I suppose when they say dilution they are referring to the % holding you have in the trust. When you say it, you must mean the value of the holding.
But the company gets cash for it and the cash is more than the share value because they are sold at a premium so shareholders are better off in total.Simple maths
The shares are sold at a premium to NAV, not to current SP. As the SP was at a substantial premium to NAV prior to the announcement of the prospectus, this premium has now reduced significantly, thereby also reducing peoples’ holdings last week by 12%. And there will be continued pressure to prevent the SP from getting very far from NAV again as more shares are issued over the coming year. And it is dilution as the company themselves have stated.
As long as they issue new shares at a premium to NAV, and the underlying assets - i.e. the investments themselves - perform well, I guess it should be ok. But it will take a little while to recover that 12% drop.
That's as I see it Reckoner. Thanks for your post.
The only query I have is saying "sold" or is it "offered" at since the initial 3 tranches were priced well over that days, and the days since, market prices. Have they been sold and cash received or are they laying there awaiting sale when and if the market price catches up
OK, got it now. It,s the time of the rns that.s confusing me. I assumed the shares were being offered at that time for sale the following day, whereas they had already been offered and presumably sold earlier on the day of announcement.
Happy now I understand it because this is one of my largest holdings and I needed to be clear.
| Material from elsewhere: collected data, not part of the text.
-- ==== Sys2Proof/Machine/Operands.lean ====
section
/-! DEFINITION. Operand assembly (30_encoding.md R63), result assembly (R70), and the one way to read and write an
input port (R60). -/

namespace Sys2Proof.Machine

/-- The value a request drives on a unit's input port: `in = operand[W_in−1:0]` (R63). -/
def assembleOperand (c : Component) (operand : Word) : BitVec c.inWidth := operand.setWidth c.inWidth

/-- The result bus for an output: `result[W_out−1:0] = out`, all higher bits 0, whatever `s` is (R70). -/
def assembleResult {w : Nat} (out : BitVec w) : Word := out.setWidth 64

/-- The input port of a unit (R60). -/
def Ports.get (p : Ports) : (c : Component) → InPort c.inWidth
  | .enc_4_8 => p.enc8_in
  | .enc_11_16 => p.enc16_in
  | .enc_26_32 => p.enc32_in
  | .enc_57_64 => p.enc64_in
  | .rep_8x2 => p.rep8x2_in
  | .rep_16x2 => p.rep16x2_in
  | .rep_32x2 => p.rep32x2_in
  | .rep_8x4 => p.rep8x4_in
  | .rep_16x4 => p.rep16x4_in

/-- The ports with one unit's input port changed. -/
def Ports.set (p : Ports) : (c : Component) → InPort c.inWidth → Ports
  | .enc_4_8, v => { p with enc8_in := v }
  | .enc_11_16, v => { p with enc16_in := v }
  | .enc_26_32, v => { p with enc32_in := v }
  | .enc_57_64, v => { p with enc64_in := v }
  | .rep_8x2, v => { p with rep8x2_in := v }
  | .rep_16x2, v => { p with rep16x2_in := v }
  | .rep_32x2, v => { p with rep32x2_in := v }
  | .rep_8x4, v => { p with rep8x4_in := v }
  | .rep_16x4, v => { p with rep16x4_in := v }

/-- The state with one unit's input port changed. -/
def State.setPort (st : State) (c : Component) (v : InPort c.inWidth) : State :=
  { st with ports := st.ports.set c v }

/-- The state in which the host has one more result. -/
def State.record (st : State) (r : Reading) : State :=
  { st with results := r :: st.results }

/-- The state in which the host has bound one more name. -/
def State.bindName (st : State) (n : Name) (r : Reading) : State :=
  { st with names := (n, r) :: st.names }

/-- The state with another list of things the host does next. -/
def State.withScript (st : State) (script : List HostAction) : State :=
  { st with script := script }

end Sys2Proof.Machine
end

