-- ==== Sys2Proof/Certificates/Slice0/Obligations.lean ====
section
/-! DEFINITION. The statements about the model, with the expressions they are written in. Each docstring names the
rule of spec/ it formalises. Expressions that a rule writes out (a concatenation, the parity of a set of bits) are
written out here too, not taken from the machine's own definitions. -/

namespace Sys2Proof.Statements

open Sys2Proof.Machine

/-- The state after an operation on unit `c` whose output is `out`: the operand's low bits are on the unit's input
port (30_encoding.md R63), the host has one more result, zero above the output (R70), and all else is as it was. -/
def after (c : Component) (s : Bool) (operand : Word) (out : BitVec c.outWidth) (st : State) : State :=
  { st with
    ports := st.ports.set c (.stable (operand.setWidth c.inWidth))
    results := { width := c.outWidth, view := s, bits := out.setWidth 64 } :: st.results }

/-- Rule R100 gives an encoder's output: DIRTY_HIGH_BITS has its normative value, or no input bit from k to n − 1 is
1 (40_parity_encoders.md R103). -/
def R100Applies (dirty : DirtyHighBits) (k n : Nat) (v : Word) : Prop :=
  dirty = .ignore ∨ ∀ j, k ≤ j → j < n → v.getLsbD j = false

/-- The XOR of the bits at the indices of a list: 1 when an odd number of them are 1 (00_scope.md R13). -/
def parityOf (bit : Nat → Bool) (S : List Nat) : Bool := decide (S.countP bit % 2 = 1)

/-- The number of 1 bits of a value, as the number of positions that hold a 1 (R13). -/
def ones {w : Nat} (v : BitVec w) : Nat := (List.range w).countP (fun j => v.getLsbD j)

/-- The four encoders. -/
def encoders : List Component := [.enc_4_8, .enc_11_16, .enc_26_32, .enc_57_64]

/-- The number k of data bits of an encoder (R7). -/
def dataWidth : Component → Nat
  | .enc_4_8 => 4
  | .enc_11_16 => 11
  | .enc_26_32 => 26
  | .enc_57_64 => 57
  | .rep_8x2 | .rep_16x2 | .rep_32x2 | .rep_8x4 | .rep_16x4 => 0

/-- A matrix for k data bits and an n-bit codeword: n − k rows, each a set of indices below k (R100). -/
def IsMatrix (k n : Nat) (H : ParityMatrix) : Prop :=
  k + H.length = n ∧ ∀ row ∈ H, row.Nodup ∧ ∀ j ∈ row, j < k

/-- Condition (i) of R108: every data bit lies in at least 3 rows. -/
def ColumnsHeavy (k : Nat) (H : ParityMatrix) : Prop :=
  ∀ j < k, 3 ≤ H.countP (fun row => row.contains j)

/-- Condition (ii) of R108: the columns of two distinct data bits differ in at least 2 rows. -/
def ColumnsApart (k : Nat) (H : ParityMatrix) : Prop :=
  ∀ a < k, ∀ b < k, a ≠ b → 2 ≤ H.countP (fun row => row.contains a != row.contains b)

/-- Condition (iii) of R108: the columns of three distinct data bits do not XOR to 0. -/
def NoTripleCancels (k : Nat) (H : ParityMatrix) : Prop :=
  ∀ a < k, ∀ b < k, ∀ c < k, a ≠ b → a ≠ c → b ≠ c →
    ∃ row ∈ H, (row.contains a ^^ row.contains b ^^ row.contains c) = true

/-- The rows that list data bit `j`, by number: the column of `j` as a set. -/
def rowsWith (H : ParityMatrix) (j : Nat) : List Nat :=
  (List.range H.length).filter (fun i => (H.getD i []).contains j)

/-- The ENC_4_8 codeword of a data word given as a number. -/
def enc4 (d : Nat) : BitVec 8 := enc 4 8 Config.h4 (BitVec.ofNat 8 d)

/-- The ENC_11_16 codeword of a data word given as a number. -/
def enc11 (d : Nat) : BitVec 16 := enc 11 16 Config.h11 (BitVec.ofNat 16 d)

/-- R111's pseudocode: parity bits 7 to 4 above the data word. -/
def word4 (d : Word) : BitVec 8 :=
  BitVec.ofBool (d.getLsbD 1 ^^ d.getLsbD 2 ^^ d.getLsbD 3) ++
    BitVec.ofBool (d.getLsbD 0 ^^ d.getLsbD 1 ^^ d.getLsbD 2) ++
    BitVec.ofBool (d.getLsbD 0 ^^ d.getLsbD 1 ^^ d.getLsbD 3) ++
    BitVec.ofBool (d.getLsbD 0 ^^ d.getLsbD 2 ^^ d.getLsbD 3) ++ d.setWidth 4

/-- R116's pseudocode: parity bits 15 to 11 above the data word. -/
def word11 (d : Word) : BitVec 16 :=
  BitVec.ofBool (d.getLsbD 0 ^^ d.getLsbD 2 ^^ d.getLsbD 3 ^^ d.getLsbD 5 ^^ d.getLsbD 6 ^^ d.getLsbD 9 ^^
      d.getLsbD 10) ++
    BitVec.ofBool (d.getLsbD 0 ^^ d.getLsbD 1 ^^ d.getLsbD 2 ^^ d.getLsbD 4 ^^ d.getLsbD 8 ^^ d.getLsbD 9 ^^
      d.getLsbD 10) ++
    BitVec.ofBool (d.getLsbD 0 ^^ d.getLsbD 2 ^^ d.getLsbD 4 ^^ d.getLsbD 5 ^^ d.getLsbD 6 ^^ d.getLsbD 7 ^^
      d.getLsbD 8) ++
    BitVec.ofBool (d.getLsbD 0 ^^ d.getLsbD 1 ^^ d.getLsbD 3 ^^ d.getLsbD 6 ^^ d.getLsbD 7 ^^ d.getLsbD 8 ^^
      d.getLsbD 10) ++
    BitVec.ofBool (d.getLsbD 0 ^^ d.getLsbD 1 ^^ d.getLsbD 3 ^^ d.getLsbD 4 ^^ d.getLsbD 5 ^^ d.getLsbD 7 ^^
      d.getLsbD 9) ++ d.setWidth 11

/-- The integer the host reads from an output of unit `c` with `s` = 1 (30_encoding.md R66). -/
def signedOf (c : Component) (out : BitVec c.outWidth) : Int :=
  (⟨c.outWidth, true, out.setWidth 64⟩ : Reading).value

/-- P1 to P5 of R120. -/
def AcceptableH26 (H : ParityMatrix) : Prop :=
  H.length = 6 ∧ (∀ row ∈ H, row.Nodup ∧ ∀ j ∈ row, j < 26) ∧ (∀ row ∈ H, row.length = 15) ∧
    ColumnsHeavy 26 H ∧ ColumnsApart 26 H ∧ NoTripleCancels 26 H

/-- Q1 to Q4 of R125. -/
def AcceptableH57 (H : ParityMatrix) : Prop :=
  H.length = 7 ∧ (∀ row ∈ H, row.Nodup ∧ ∀ j ∈ row, j < 57) ∧
    ColumnsHeavy 57 H ∧ ColumnsApart 57 H ∧ NoTripleCancels 57 H

/-- The host's next actions are the operations of the pseudo-operation `mnemonic` (30_encoding.md R80) on the
literal `v`, bound to `dest`, and nothing after them. -/
def composite (mnemonic dest : String) (s : Bool) (v : Word) (line : Nat) (st : State) : State :=
  st.withScript ((expand dest s (.const v) ((chainOf mnemonic).getD [])).map (fun o => HostAction.op line o))

/-- No name of a pseudo-operation on `dest` is bound yet. -/
def Fresh (dest : String) (st : State) : Prop :=
  ∀ b ∈ st.names, b.1 ≠ .user dest ∧ ∀ k, b.1 ≠ .inner dest k

/-- The identifiers of the operations a line of text stands for, in order (R75, R80): `.s` is on the last one. -/
def opselsOfLine (text : String) : List Opsel :=
  match parseLine text with
  | .line (.op _ m s _) =>
    match chainOf m with
    | some chain => chain.dropLast.map (fun c => c.opsel false) ++ chain.getLast?.toList.map (fun c => c.opsel s)
    | none => []
  | .line (.input _) => []
  | .blank => []
  | .bad => []

/-- What the host has from an operation on unit `c` whose input is `v`. -/
def resultOf (cfg : Config) (c : Component) (s : Bool) (v : BitVec c.inWidth) : Reading :=
  ⟨c.outWidth, s, (output cfg c v).setWidth 64⟩

/-- `k` steps from `st` end the run, with exactly the listed new results read, the newest first, and `dest` bound to
the newest. -/
def EndsBound (k : Nat) (st : State) (dest : String) (results : List Reading) : Prop :=
  ∃ t, run k st = .next t ∧ t.script = [] ∧ t.results = results ++ st.results ∧
    t.names.lookup (.user dest) = results.head?

end Sys2Proof.Statements

open Sys2Proof Sys2Proof.Machine Sys2Proof.Statements

/-! ### Encoding and dispatch -/

/-- 30_encoding.md R62, R64, R65, R69: the decoder and the encoder agree in both directions, over every request and
every operation. -/
def Obligations.DecodeAndEncodeAgree : Prop :=
  (∀ i : Instr, decode (encode i) = .ok i) ∧ ∀ (r : Request) (i : Instr), decode r = .ok i → encode i = r

/-- R65's table: the identifier, with either value of `s`, and the port widths of each of the nine operations, and
the seven reserved rows. -/
def Obligations.OperationMapMatchesTable : Prop :=
  (∀ (s : Bool) (v : Word),
    decode ⟨BitVec.ofBool s ++ 0x0#4, v⟩ = .ok (.enc_4_8 s v) ∧
    decode ⟨BitVec.ofBool s ++ 0x1#4, v⟩ = .ok (.enc_11_16 s v) ∧
    decode ⟨BitVec.ofBool s ++ 0x2#4, v⟩ = .ok (.enc_26_32 s v) ∧
    decode ⟨BitVec.ofBool s ++ 0x3#4, v⟩ = .ok (.enc_57_64 s v) ∧
    decode ⟨BitVec.ofBool s ++ 0x8#4, v⟩ = .ok (.rep_8x2 s v) ∧
    decode ⟨BitVec.ofBool s ++ 0x9#4, v⟩ = .ok (.rep_16x2 s v) ∧
    decode ⟨BitVec.ofBool s ++ 0xA#4, v⟩ = .ok (.rep_32x2 s v) ∧
    decode ⟨BitVec.ofBool s ++ 0xC#4, v⟩ = .ok (.rep_8x4 s v) ∧
    decode ⟨BitVec.ofBool s ++ 0xD#4, v⟩ = .ok (.rep_16x4 s v) ∧
    ∀ code ∈ [0x4#4, 0x5#4, 0x6#4, 0x7#4, 0xB#4, 0xE#4, 0xF#4],
      decode ⟨BitVec.ofBool s ++ code, v⟩ = .error (.reservedOpsel (BitVec.ofBool s ++ code))) ∧
  ([Component.enc_4_8, .enc_11_16, .enc_26_32, .enc_57_64, .rep_8x2, .rep_16x2, .rep_32x2, .rep_8x4, .rep_16x4].map
    (fun c => (c.inWidth, c.outWidth))) =
    [(8, 8), (16, 16), (32, 32), (64, 64), (8, 16), (16, 32), (32, 64), (8, 32), (16, 64)]

/-- R67 and R68: a request is refused, with no result, exactly when opsel[3:0] is one of the seven reserved codes;
of the 32 values of opsel, 14 are reserved and 18 name an operation. -/
def Obligations.ReservedIdentifiersAreRefused : Prop :=
  (∀ (r : Request) (rest : List HostAction) (st : State),
    (r.opsel.setWidth 4 ∈ [0x4#4, 0x5#4, 0x6#4, 0x7#4, 0xB#4, 0xE#4, 0xF#4] →
      step (st.withScript (.request r :: rest)) = .refused (.reservedOpsel r.opsel)) ∧
    (r.opsel.setWidth 4 ∉ [0x4#4, 0x5#4, 0x6#4, 0x7#4, 0xB#4, 0xE#4, 0xF#4] →
      ∃ t, step (st.withScript (.request r :: rest)) = .next t)) ∧
  ((List.range 32).countP (fun o => (decodeTableWord 5 o).isNone)) = 14 ∧
  ((List.range 32).countP (fun o => (decodeTableWord 5 o).isSome)) = 18

/-- 41_replication.md R141: with `cls` = 1, `sel` selecting n = 8, 16, 32 or 64 and `x` selecting r = 2 or 4, the
request names an operation exactly when r·n is at most REPL_MAX_WIDTH = 64. -/
def Obligations.CombinersFitTheMaximumWidth : Prop :=
  ∀ r : Request, r.opsel.getLsbD 3 = true →
    ((∃ i, decode r = .ok i) ↔
      (if r.opsel.getLsbD 2 then 4 else 2) * (8 * 2 ^ (r.opsel.setWidth 2).toNat) ≤ 64)
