-- ==== Sys2Proof/Proofs/Operations.lean ====
section
/-! PROOFS. What driving a port and performing an operation change, once each, and the statements about operations:
their frame and their independence (10_state.md R21, R24, R28; 20_memory.md R48). -/

namespace Sys2Proof.Machine

/-! ### Driving a port -/

section Drive
variable (c : Component) (v : Word) (st : State)

@[simp] theorem drivePort_cfg : (drivePort c v st).cfg = st.cfg := rfl
@[simp] theorem drivePort_ports :
    (drivePort c v st).ports = st.ports.set c (.stable (assembleOperand c v)) := rfl
@[simp] theorem drivePort_results : (drivePort c v st).results = st.results := rfl
@[simp] theorem drivePort_names : (drivePort c v st).names = st.names := rfl
@[simp] theorem drivePort_script : (drivePort c v st).script = st.script := rfl

end Drive

/-- An output is a function of the configuration and of its own unit's input port (R25, R28). -/
theorem outPort_congr {st t : State} {c : Component} (hcfg : t.cfg = st.cfg)
    (hport : t.ports.get c = st.ports.get c) : t.outPort c = st.outPort c := by
  rw [State.outPort, State.outPort, hport, hcfg]

/-! ### One operation -/

/-- What the host reads from an operation: a function of the configuration and the operation alone (R24). -/
def opReading (cfg : Config) (i : Instr) : Reading :=
  readingOf i.component i.view (output cfg i.component (assembleOperand i.component i.operand))

/-- The state after an operation: its operand on its unit's port, and one more result. -/
def afterOp (i : Instr) (st : State) : State :=
  (drivePort i.component i.operand st).record (opReading st.cfg i)

/-- Every operation answers, with the state `afterOp`. -/
theorem exec_eq_afterOp (i : Instr) (st : State) : exec i st = .next (afterOp i st) := by
  rw [exec_eq_evaluate, evaluate_eq, afterOp, opReading]

section AfterOp
variable (i : Instr) (st : State)

@[simp] theorem afterOp_cfg : (afterOp i st).cfg = st.cfg := rfl
@[simp] theorem afterOp_ports :
    (afterOp i st).ports = st.ports.set i.component (.stable (assembleOperand i.component i.operand)) := rfl
@[simp] theorem afterOp_results : (afterOp i st).results = opReading st.cfg i :: st.results := rfl
@[simp] theorem afterOp_names : (afterOp i st).names = st.names := rfl
@[simp] theorem afterOp_script : (afterOp i st).script = st.script := rfl

end AfterOp

/-- An operation leaves the input port of every other unit (R28). -/
theorem afterOp_get_other {i : Instr} {c : Component} (hc : c ≠ i.component) (st : State) :
    (afterOp i st).ports.get c = st.ports.get c := by
  rw [afterOp_ports, Ports.get_set_other _ _ hc]

/-- Operations on different units leave the same ports in either order (R28). -/
theorem afterOp_ports_comm {i j : Instr} (hij : i.component ≠ j.component) (st : State) :
    (afterOp j (afterOp i st)).ports = (afterOp i (afterOp j st)).ports := by
  simp only [afterOp_ports]
  exact Ports.set_comm _ _ _ hij

/-- Settles O36: an operation drives its own unit's port and adds one result; an output follows its own port. -/
theorem operationFrame : Obligations.OperationFrame := by
  unfold Obligations.OperationFrame
  intro i st t h
  rw [exec_eq_afterOp] at h
  cases h
  refine ⟨fun c hc => ?_, afterOp_cfg i st, afterOp_names i st, afterOp_script i st, opReading st.cfg i,
    afterOp_results i st, rfl, rfl⟩
  have hport := afterOp_get_other hc st
  exact ⟨hport, outPort_congr (afterOp_cfg i st) hport⟩

/-- Settles O37: the result is `opReading`, which sees the configuration alone, and writes to different ports
commute. -/
theorem operationsAreIndependent : Obligations.OperationsAreIndependent := by
  unfold Obligations.OperationsAreIndependent
  constructor
  · intro i st st' hcfg
    refine ⟨_, _, opReading st.cfg i, exec_eq_afterOp i st, exec_eq_afterOp i st', afterOp_results i st, ?_⟩
    rw [hcfg]
    exact afterOp_results i st'
  · intro i j st hij
    exact ⟨_, _, _, _, opReading st.cfg i, opReading st.cfg j,
      exec_eq_afterOp i st, exec_eq_afterOp j _, exec_eq_afterOp j st, exec_eq_afterOp i _,
      afterOp_ports_comm hij st, by simp, by simp⟩

end Sys2Proof.Machine
end

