-- ==== Sys2Proof/Safety.lean ====
section
/-! DEFINITION. The terms that statements use: equal parts of two states, runs and reachable states, the invariants of
10_state.md R31, and the keystream of 43_keystream_cursor.md R155. -/

namespace Sys2Proof.Machine

/-- The generator fields of 10_state.md R20 are the same in both states. -/
structure SameGenerator (s t : State) : Prop where
  constructed : t.constructed = s.constructed
  key : t.key = s.key
  nonce : t.nonce = s.nonce
  rounds : t.rounds = s.rounds
  counter : t.counter = s.counter
  buf : t.buf = s.buf
  cursor : t.cursor = s.cursor
  wrapped : t.wrapped = s.wrapped

/-- All twelve fields of 10_state.md R20 are the same in both states. -/
structure SameRecord (s t : State) : Prop extends SameGenerator s t where
  skey : t.skey = s.skey
  snonce : t.snonce = s.snonce
  srounds : t.srounds = s.srounds
  pending : t.pending = s.pending

/-- The parameter and the ports are the same in both states, but for the responses. -/
structure SamePorts (s t : State) : Prop where
  ctrOvf : t.ctrOvf = s.ctrOvf
  port : t.port = s.port
  events : t.events = s.events
  requests : t.requests = s.requests

/-- `n` steps lead from the first state to the second. -/
def Steps : Nat → State → State → Prop
  | 0, s, t => s = t
  | n + 1, s, t => ∃ u, step s = .next u ∧ Steps n u t

/-- An instance of either policy at power-up, with any outside events to come. -/
def powerUp (p : CtrOvf) (es : List Event) : State := { State.reset with ctrOvf := p, events := es }

/-- A state that some run of the machine reaches from power-up. -/
def Reachable (s : State) : Prop := ∃ p es n, Steps n (powerUp p es) s

/-- The invariants of 10_state.md R31, in its order. -/
structure State.Sound (s : State) : Prop where
  cursor_bound : s.cursor.val ≤ 64
  no_generator : s.constructed = false →
    s.key = Vector.replicate 32 0 ∧ s.nonce = Vector.replicate 12 0 ∧ s.buf = Vector.replicate 64 0 ∧
      s.rounds = 0 ∧ s.counter = 0 ∧ s.cursor = 64 ∧ s.wrapped = false
  legal_rounds : s.constructed = true → s.rounds.toNat % 2 = 0 ∧ 2 ≤ s.rounds.toNat ∧ s.rounds.toNat ≤ 254
  wrapped_needs_generator : s.wrapped = true → s.constructed = true
  buffer_is_block : s.constructed = true → s.cursor.val < 64 →
    s.buf = chachaBlock s.key s.nonce (s.counter - 1) s.rounds

/-- What makes R31 hold step by step: also, an `INITE` that waits has passed its round-count check (44_construction.md
R183), and nothing writes `srounds` while it waits (R184). -/
structure State.Inv (s : State) : Prop extends State.Sound s where
  waiting_rounds : s.pending = .waitEntropy → s.srounds.toNat % 2 = 0 ∧ 2 ≤ s.srounds.toNat

/-- In every state the core executes the word `w` as the command `i`. -/
def Runs (w : Word) (i : Instr) : Prop := ∀ s : State, acceptCommand w s = exec i s

/-- In every state the core answers the word `w` with `ILLEGAL_COMMAND` and changes nothing else
(60_exceptions.md R211, R212). -/
def AnsweredIllegal (w : Word) : Prop :=
  ∀ s : State, acceptCommand w s = .next { s with responses := s.responses ++ [⟨0x1, 0⟩] }

/-- The next transition accepts a word that decodes to `i`. -/
def State.accepts (s : State) (i : Instr) : Prop := ∃ w, s.nextMove = .accept w ∧ decode w = .ok i

/-- The next transition is a successful construction (44_construction.md R177, R185). -/
def State.constructs (s : State) : Prop :=
  (s.accepts .initk ∧ legalRounds s.srounds = true) ∨
  (∃ n e, s.nextMove = .arrive (.answer n (.ok e)) ∧ s.awaits n = true)

/-- The next transition is a `ZERO` or a reset (44_construction.md R188, 70_reset_and_hazards.md R240). -/
def State.destroys (s : State) : Prop :=
  s.accepts .zero ∨ s.nextMove = .arrive .reset ∨ ∃ a, s.nextMove = .arrive (.resetAndAnswer a)

/-- A safe run: no step stops, and every state on the way meets R31. -/
def SafeFor : Nat → State → Prop
  | 0, s => s.Sound
  | n + 1, s => s.Sound ∧ ∃ t, step s = .next t ∧ SafeFor n t

/-- The next transition begins or ends a generator lifetime: a successful construction, `ZERO` or reset
(10_state.md R24, R29). -/
def State.endsLifetime (s : State) : Bool :=
  match s.nextMove with
  | .accept w =>
    match decode w with
    | .ok .zero => true
    | .ok .initk => legalRounds s.srounds
    | _ => false
  | .arrive (.present _) => false
  | .arrive (.answer n (.ok _)) => s.awaits n
  | .arrive (.answer _ (.short _)) => false
  | .arrive (.answer _ .fail) => false
  | .arrive .reset => true
  | .arrive (.resetAndAnswer _) => true
  | .wait => false

/-- No transition of the first `n` steps begins or ends a generator lifetime. -/
def Undisturbed : Nat → State → Prop
  | 0, _ => True
  | n + 1, s => s.endsLifetime = false ∧ ∀ t, step s = .next t → Undisturbed n t

/-- The byte that the step from `s` to `t` hands to the host: the step accepts `NEXTB` and answers `OK`. -/
def servedByte (s t : State) : Option Byte :=
  match s.nextMove, t.responses.getLast? with
  | .accept w, some r =>
    if decode w = .ok .nextb ∧ r.code = StatusCode.ok.bits then some (r.data.truncate 8) else none
  | _, _ => none

/-- The bytes that successful `NEXTB`s hand to the host in the first `n` steps, in order. -/
def bytesServed : Nat → State → List Byte
  | 0, _ => []
  | n + 1, s =>
    match step s with
    | .next t => (servedByte s t).toList ++ bytesServed n t
    | .fault _ => []
    | .refused _ => []

/-- How many refills the first `n` steps take: successful `NEXTB`s that find the cursor at 64
(43_keystream_cursor.md R151). -/
def refillsDone : Nat → State → Nat
  | 0, _ => 0
  | n + 1, s =>
    match step s with
    | .next t => (if s.cursor = 64 ∧ (servedByte s t).isSome then 1 else 0) + refillsDone n t
    | .fault _ => 0
    | .refused _ => 0

/-- A generator as a construction leaves it (44_construction.md R177, R185). -/
structure State.Fresh (s : State) : Prop where
  constructed : s.constructed = true
  counter : s.counter = 1
  cursor : s.cursor = 64
  wrapped : s.wrapped = false

/-- Byte `k` of the keystream of `(key, nonce, R)` (43_keystream_cursor.md R155). -/
def keystreamByte (key : Vector Byte 32) (nonce : Vector Byte 12) (r : Byte) (k : Nat) : Byte :=
  (chachaBlock key nonce (BitVec.ofNat 32 (1 + k / 64)) r)[k % 64]

end Sys2Proof.Machine
end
Yes, the RNS is retrospective but you’re still right that they are being issued at a premium to the price on that day. I’m learning as I go here, but I think the way it might work is that certain brokers will be used by PHI to offer the new shares to current investors, whether these are institutions or high-net worth individuals. They might be willing to pay more than the SP simply to ensure they don’t see a significant dilution to their % holding. The rest of us are excluded it seems, but we can judge whether the investment still makes sense according to our own objectives.
Noone is going to buy shares ABOVE the market price,that doesnt make sense.But buying above NAV does make sense if there is a premium which might be sustainable.It s good for the company because its the only way to increase there portfolio
So why was the equity issue price (as stated in the RNS) significantly higher than the SP on several occasions in December?
I notice this isn’t the case in January btw.